2 minute read

JOHANN STROBL

Next Article
WELTBLICK

WELTBLICK

ZEITENWENDE FÜR EUROPA

Dieser sinnlose Krieg hat tiefe und langanhaltende Folgen für Europa und damit auch für unsere Bankengruppe.

„Die zweite große Herausforderung ist das Russland-Geschäft.“

VITA JOHANN STROBL

Vorstandsvorsitzender Raiffeisen Bank International AG

Der promivierte Sozial- und Wirtschaftswissenschaftler (62) und Vater dreier Kinder lenkt seit März 2017 die Geschicke der Raiffeisen Bank International AG. In der Finanzbranche wird der gebürtige Burgenländer für seine ruhige, bedachte Art und schnelle Auffassungsgabe sehr geschätzt.

Die RBI steht seit ihrer Gründung für Vielfalt, Toleranz, Solidarität und die Verbindung zwischen West- und Osteuropa. Wir haben immer versucht, zur Überwindung von Konflikten beizutragen und Brücken zwischen Ländern, Institutionen und Menschen zu bauen. Wir sind deshalb über den russischen Angriff auf die Ukraine zutiefst erschüttert. Dieser sinnlose Krieg hat tiefe und langanhaltende Folgen für Europa und damit auch für unsere Bankengruppe. Vieles wird sich ändern.

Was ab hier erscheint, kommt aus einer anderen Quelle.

-- ==== Sys2Proof/Laws/Memory.lean ====
section
/-! SUPPORT. The laws of BUF: reading after writing, and that every memory operation keeps the canonical
form (spec/20_memory.md R52, R53, R65). -/

namespace Sys2Proof.Machine

@[simp] theorem bufFill_eq : bufFill = 0x11 := by decide

/-! ### The canonical form -/

theorem memWfFrom_cons (lo k : Nat) (v : Byte) (rest : Memory) :
    memWfFrom lo ((k, v) :: rest) = true ↔
      lo ≤ k ∧ k < Config.bufBytes ∧ v ≠ bufFill ∧ memWfFrom (k + 1) rest = true := by
  simp only [memWfFrom, Bool.and_eq_true, decide_eq_true_eq, Bool.not_eq_true', beq_eq_false_iff_ne, ne_eq, and_assoc]

theorem memWfFrom_mono {lo lo' : Nat} {m : Memory} (h : lo' ≤ lo) (hm : memWfFrom lo m = true) :
    memWfFrom lo' m = true := by
  cases m with
  | nil => rfl
  | cons e rest =>
    obtain ⟨k, v⟩ := e
    rw [memWfFrom_cons] at hm ⊢
    exact ⟨h.trans hm.1, hm.2⟩

theorem memCons_wf {lo a : Nat} {v : Byte} {rest : Memory} (hlo : lo ≤ a) (ha : a < Config.bufBytes)
    (hr : memWfFrom (a + 1) rest = true) : memWfFrom lo (memCons a v rest) = true := by
  unfold memCons
  split
  · exact memWfFrom_mono (by omega) hr
  · next hv => exact (memWfFrom_cons ..).2 ⟨hlo, ha, hv, hr⟩

theorem memWrite_wfFrom {m : Memory} {lo a : Nat} (v : Byte) (hlo : lo ≤ a) (ha : a < Config.bufBytes)
    (hm : memWfFrom lo m = true) : memWfFrom lo (memWrite m a v) = true := by
  induction m generalizing lo with
  | nil => exact memCons_wf hlo ha rfl
  | cons e rest ih =>
    obtain ⟨k, w⟩ := e
    have hm' := (memWfFrom_cons ..).1 hm
    simp only [memWrite]
    split
    · next hk => exact memCons_wf hlo ha ((memWfFrom_cons ..).2 ⟨hk, hm'.2⟩)
    · split
      · next hk => subst hk; exact memCons_wf hlo ha hm'.2.2.2
      · exact (memWfFrom_cons ..).2 ⟨hm'.1, hm'.2.1, hm'.2.2.1, ih (by omega) hm'.2.2.2⟩

/-- A write inside BUF keeps the canonical form. -/
theorem memWrite_wf {m : Memory} {a : Nat} (v : Byte) (ha : a < Config.bufBytes) (hm : memWf m = true) :
    memWf (memWrite m a v) = true :=
  memWrite_wfFrom v (Nat.zero_le a) ha hm

theorem memOfFrom_wf (f : Nat → Byte) (a n : Nat) (h : a + n ≤ Config.bufBytes) :
    memWfFrom a (memOfFrom f a n) = true := by
  induction n generalizing a with
  | zero => rfl
  | succ n ih => exact memCons_wf le_rfl (by omega) (ih (a + 1) (by omega))

/-- A memory given by its bytes is in canonical form. -/
theorem memOf_wf (f : Nat → Byte) : memWf (memOf f) = true :=
  memOfFrom_wf f 0 Config.bufBytes (by omega)

/-- A fill of BUF is in canonical form. -/
theorem memFill_wf (p : Byte) : memWf (memFill p) = true := by
  unfold memFill
  split
  · rfl
  · exact memOf_wf _

/-! ### Reading -/

/-- An address below every entry reads as `bufFill`. -/
theorem memRead_below {m : Memory} {lo a : Nat} (hm : memWfFrom lo m = true) (ha : a < lo) :
    memRead m a = bufFill := by
  induction m generalizing lo with
  | nil => rfl
  | cons e rest ih =>
    obtain ⟨k, v⟩ := e
    have hm' := (memWfFrom_cons ..).1 hm
    rw [memRead, if_neg (by omega), ih hm'.2.2.2 (by omega)]

theorem memRead_memCons {a b : Nat} {v : Byte} {rest : Memory} (hr : memWfFrom (a + 1) rest = true) :
    memRead (memCons a v rest) b = if b = a then v else memRead rest b := by
  unfold memCons
  split
  · next hv =>
    split
    · next hb => rw [hv, hb]; exact memRead_below hr (by omega)
    · rfl
  · rw [memRead]; simp only [eq_comm]

theorem memRead_memWrite_from {m : Memory} {lo a b : Nat} {v : Byte} (hm : memWfFrom lo m = true) :
    memRead (memWrite m a v) b = if b = a then v else memRead m b := by
  induction m generalizing lo with
  | nil => exact memRead_memCons rfl
  | cons e rest ih =>
    obtain ⟨k, w⟩ := e
    have hm' := (memWfFrom_cons ..).1 hm
    simp only [memWrite]
    split
    · next hk => exact memRead_memCons ((memWfFrom_cons ..).2 ⟨hk, hm'.2⟩)
    · split
      · next hk =>
        subst hk
        rw [memRead_memCons hm'.2.2.2]
        split
        · rfl
        · rw [memRead, if_neg (by omega)]
      · rw [memRead, memRead, ih hm'.2.2.2]
        split
        · rw [if_neg (by omega)]
        · rfl

/-- A read after a write: the written byte at its address, every other byte as before (R53). -/
theorem memRead_memWrite {m : Memory} (hm : memWf m = true) (a b : Nat) (v : Byte) :
    memRead (memWrite m a v) b = if b = a then v else memRead m b :=
  memRead_memWrite_from hm

theorem memRead_memOfFrom (f : Nat → Byte) (a n b : Nat) (h : a + n ≤ Config.bufBytes) :
    memRead (memOfFrom f a n) b = if a ≤ b ∧ b < a + n then f b else bufFill := by
  induction n generalizing a with
  | zero => rw [if_neg (by omega)]; rfl
  | succ n ih =>
    rw [memOfFrom, memRead_memCons (memOfFrom_wf f (a + 1) n (by omega)), ih (a + 1) (by omega)]
    split
    · next hb => rw [hb, if_pos (by omega)]
    · split
      · rw [if_pos (by omega)]
      · rw [if_neg (by omega)]

/-- Every byte of BUF reads as given. -/
theorem memRead_memOf (f : Nat → Byte) {a : Nat} (ha : a < Config.bufBytes) : memRead (memOf f) a = f a := by
  rw [memOf, memRead_memOfFrom f 0 _ a (by omega), if_pos (by omega)]

/-- After a fill every byte of BUF is the fill byte (R113). -/
theorem memRead_memFill (p : Byte) {a : Nat} (ha : a < Config.bufBytes) : memRead (memFill p) a = p := by
  unfold memFill
  split
  · next h => rw [h]; rfl
  · exact memRead_memOf _ ha

/-! ### Nibbles -/

@[simp] theorem highNibble_byteOf (a b : Nibble) : highNibble (byteOf a b) = a := by
  unfold highNibble byteOf
  exact BitVec.extractLsb'_append_eq_left

@[simp] theorem lowNibble_byteOf (a b : Nibble) : lowNibble (byteOf a b) = b := by
  unfold lowNibble byteOf
  exact BitVec.extractLsb'_append_eq_right

/-- The high nibble is bits [7:4] (R9). -/
theorem highNibble_toNat (b : Byte) : (highNibble b).toNat = b.toNat / 16 := by
  have := b.isLt
  simp only [highNibble, BitVec.extractLsb'_toNat, Nat.shiftRight_eq_div_pow]
  omega

/-- The low nibble is bits [3:0] (R9). -/
theorem lowNibble_toNat (b : Byte) : (lowNibble b).toNat = b.toNat % 16 := by
  simp [lowNibble]

/-- A byte is its high nibble times 16 plus its low one (R9). -/
theorem byteOf_toNat (hi lo : Nibble) : (byteOf hi lo).toNat = hi.toNat * 16 + lo.toNat := by
  have := lo.isLt
  simp only [byteOf, BitVec.toNat_append, Nat.shiftLeft_eq]
  rw [← Nat.shiftLeft_eq, ← Nat.shiftLeft_add_eq_or_of_lt this, Nat.shiftLeft_eq]

/-- NibRead as arithmetic on the byte: the even index is bits [7:4] (R52). -/
theorem nibRead_toNat (m : Memory) (i : Nat) :
    (nibRead m i).toNat
      = if i % 2 = 0 then (memRead m (i / 2)).toNat / 16 else (memRead m (i / 2)).toNat % 16 := by
  rcases Nat.mod_two_eq_zero_or_one i with h | h <;>
    simp [nibRead, lowSelect, byteAddr, h, highNibble_toNat, lowNibble_toNat]

/-- NibWrite as arithmetic on the byte it addresses (R53). -/
theorem memRead_nibWrite_self {m : Memory} (hm : memWf m = true) (i : Nat) (c : Nibble) :
    (memRead (nibWrite m i c) (i / 2)).toNat
      = if i % 2 = 0 then c.toNat * 16 + (memRead m (i / 2)).toNat % 16
        else (memRead m (i / 2)).toNat / 16 * 16 + c.toNat := by
  simp only [nibWrite, byteAddr]
  rw [memRead_memWrite hm, if_pos rfl]
  rcases Nat.mod_two_eq_zero_or_one i with h | h <;>
    simp [lowSelect, h, byteOf_toNat, highNibble_toNat, lowNibble_toNat]

/-- NibRead after NibWrite: the written nibble at its index, every other one as before (R53, R65). -/
theorem nibRead_nibWrite {m : Memory} (hm : memWf m = true) (i j : Nat) (c : Nibble) :
    nibRead (nibWrite m i c) j = if j = i then c else nibRead m j := by
  simp only [nibRead, nibWrite, memRead_memWrite hm]
  by_cases hij : j = i
  · subst hij
    cases lowSelect j <;> simp
  · by_cases hb : byteAddr j = byteAddr i
    · have hs : lowSelect j ≠ lowSelect i := by
        simp only [byteAddr, lowSelect] at *
        intro h
        have : (j % 2 = 1) ↔ (i % 2 = 1) := by simpa using h
        omega
      rw [if_pos hb, if_neg hij]
      cases hi : lowSelect i <;> cases hj : lowSelect j <;> simp_all
    · rw [if_neg hb, if_neg hij]

/-- NibWrite changes no byte but the one it addresses (R53). -/
theorem memRead_nibWrite_other {m : Memory} (hm : memWf m = true) (i a : Nat) (c : Nibble)
    (ha : a ≠ byteAddr i) : memRead (nibWrite m i c) a = memRead m a := by
  rw [nibWrite, memRead_memWrite hm, if_neg ha]

/-- NibWrite inside BUF keeps the canonical form. -/
theorem nibWrite_wf {m : Memory} {i : Nat} (c : Nibble) (hi : i < Config.npix) (hm : memWf m = true) :
    memWf (nibWrite m i c) = true :=
  memWrite_wf _ (by simp only [byteAddr, Config.npix_eq, Config.bufBytes_eq] at *; omega) hm

/-- After a fill with a repeated nibble every pixel is that nibble (R113, R118). -/
theorem nibRead_memFill (c : Nibble) {i : Nat} (hi : i < Config.npix) : nibRead (memFill (byteOf c c)) i = c := by
  have hb : byteAddr i < Config.bufBytes := by
    simp only [byteAddr, Config.npix_eq, Config.bufBytes_eq] at *; omega
  simp only [nibRead, memRead_memFill _ hb]
  cases lowSelect i <;> simp

end Sys2Proof.Machine
end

Noch sind die langfristigen Konsequenzen des Krieges nicht absehbar. Der vielverwendete Begriff von der „Zeitenwende“ ist aber sicherlich nicht zu hoch gegriffen. Eines steht allerdings schon heute fest: Die RBI wird ihre Werte sicherlich nicht aufgeben und die Herausforderungen, vor denen sie aufgrund des Krieges steht, entschlossen angehen. Die höchste Priorität hat dabei die Sicherheit unserer mehr als 6.000 Mitarbeiterinnen und Mitarbeiter unserer Bank in der Ukraine. Wir unterstützen bereits über 900 Familien bei der Umsiedlung in jene Länder, in denen wir als RBI-Gruppe präsent sind. Dank unserer freiwilligen Helfer haben wir für diese Familien Soforthilfe, Transport, Verpflegung, Unterkunft und Unterstützung durch kostenlose medizinische Versorgung bereitgestellt. Wo es möglich war, haben wir Bargeld oder eintauschbare Gutscheine als Teil unserer Hilfeleistung angeboten. Die Kolleginnen und Kollegen, die das Land nicht verlassen wollen oder aufgrund des Kriegsrechts nicht dürfen, stellen trotz der enorm schwierigen Bedingungen sicher, dass unsere Bank weiterhin die wichtigsten elementaren Bankdienstleistungen anbieten und wichtige Industriezweige wie den Agrarsektor finanzieren kann. Dabei legen sie eine Professionalität und Motivation an den Tag, die sich mit Worten nicht beschreiben lassen. Die RBI und die Raiffeisenbank Ukraine engagieren sich für die humanitäre Hilfe im Land und haben bereits rund zehn Millionen Euro gespendet. Hinzu kommen weitere rund acht Millionen Euro, die Mitarbeiterinnen und Mitarbeiter der RBI und ihre Kunden gespendet haben.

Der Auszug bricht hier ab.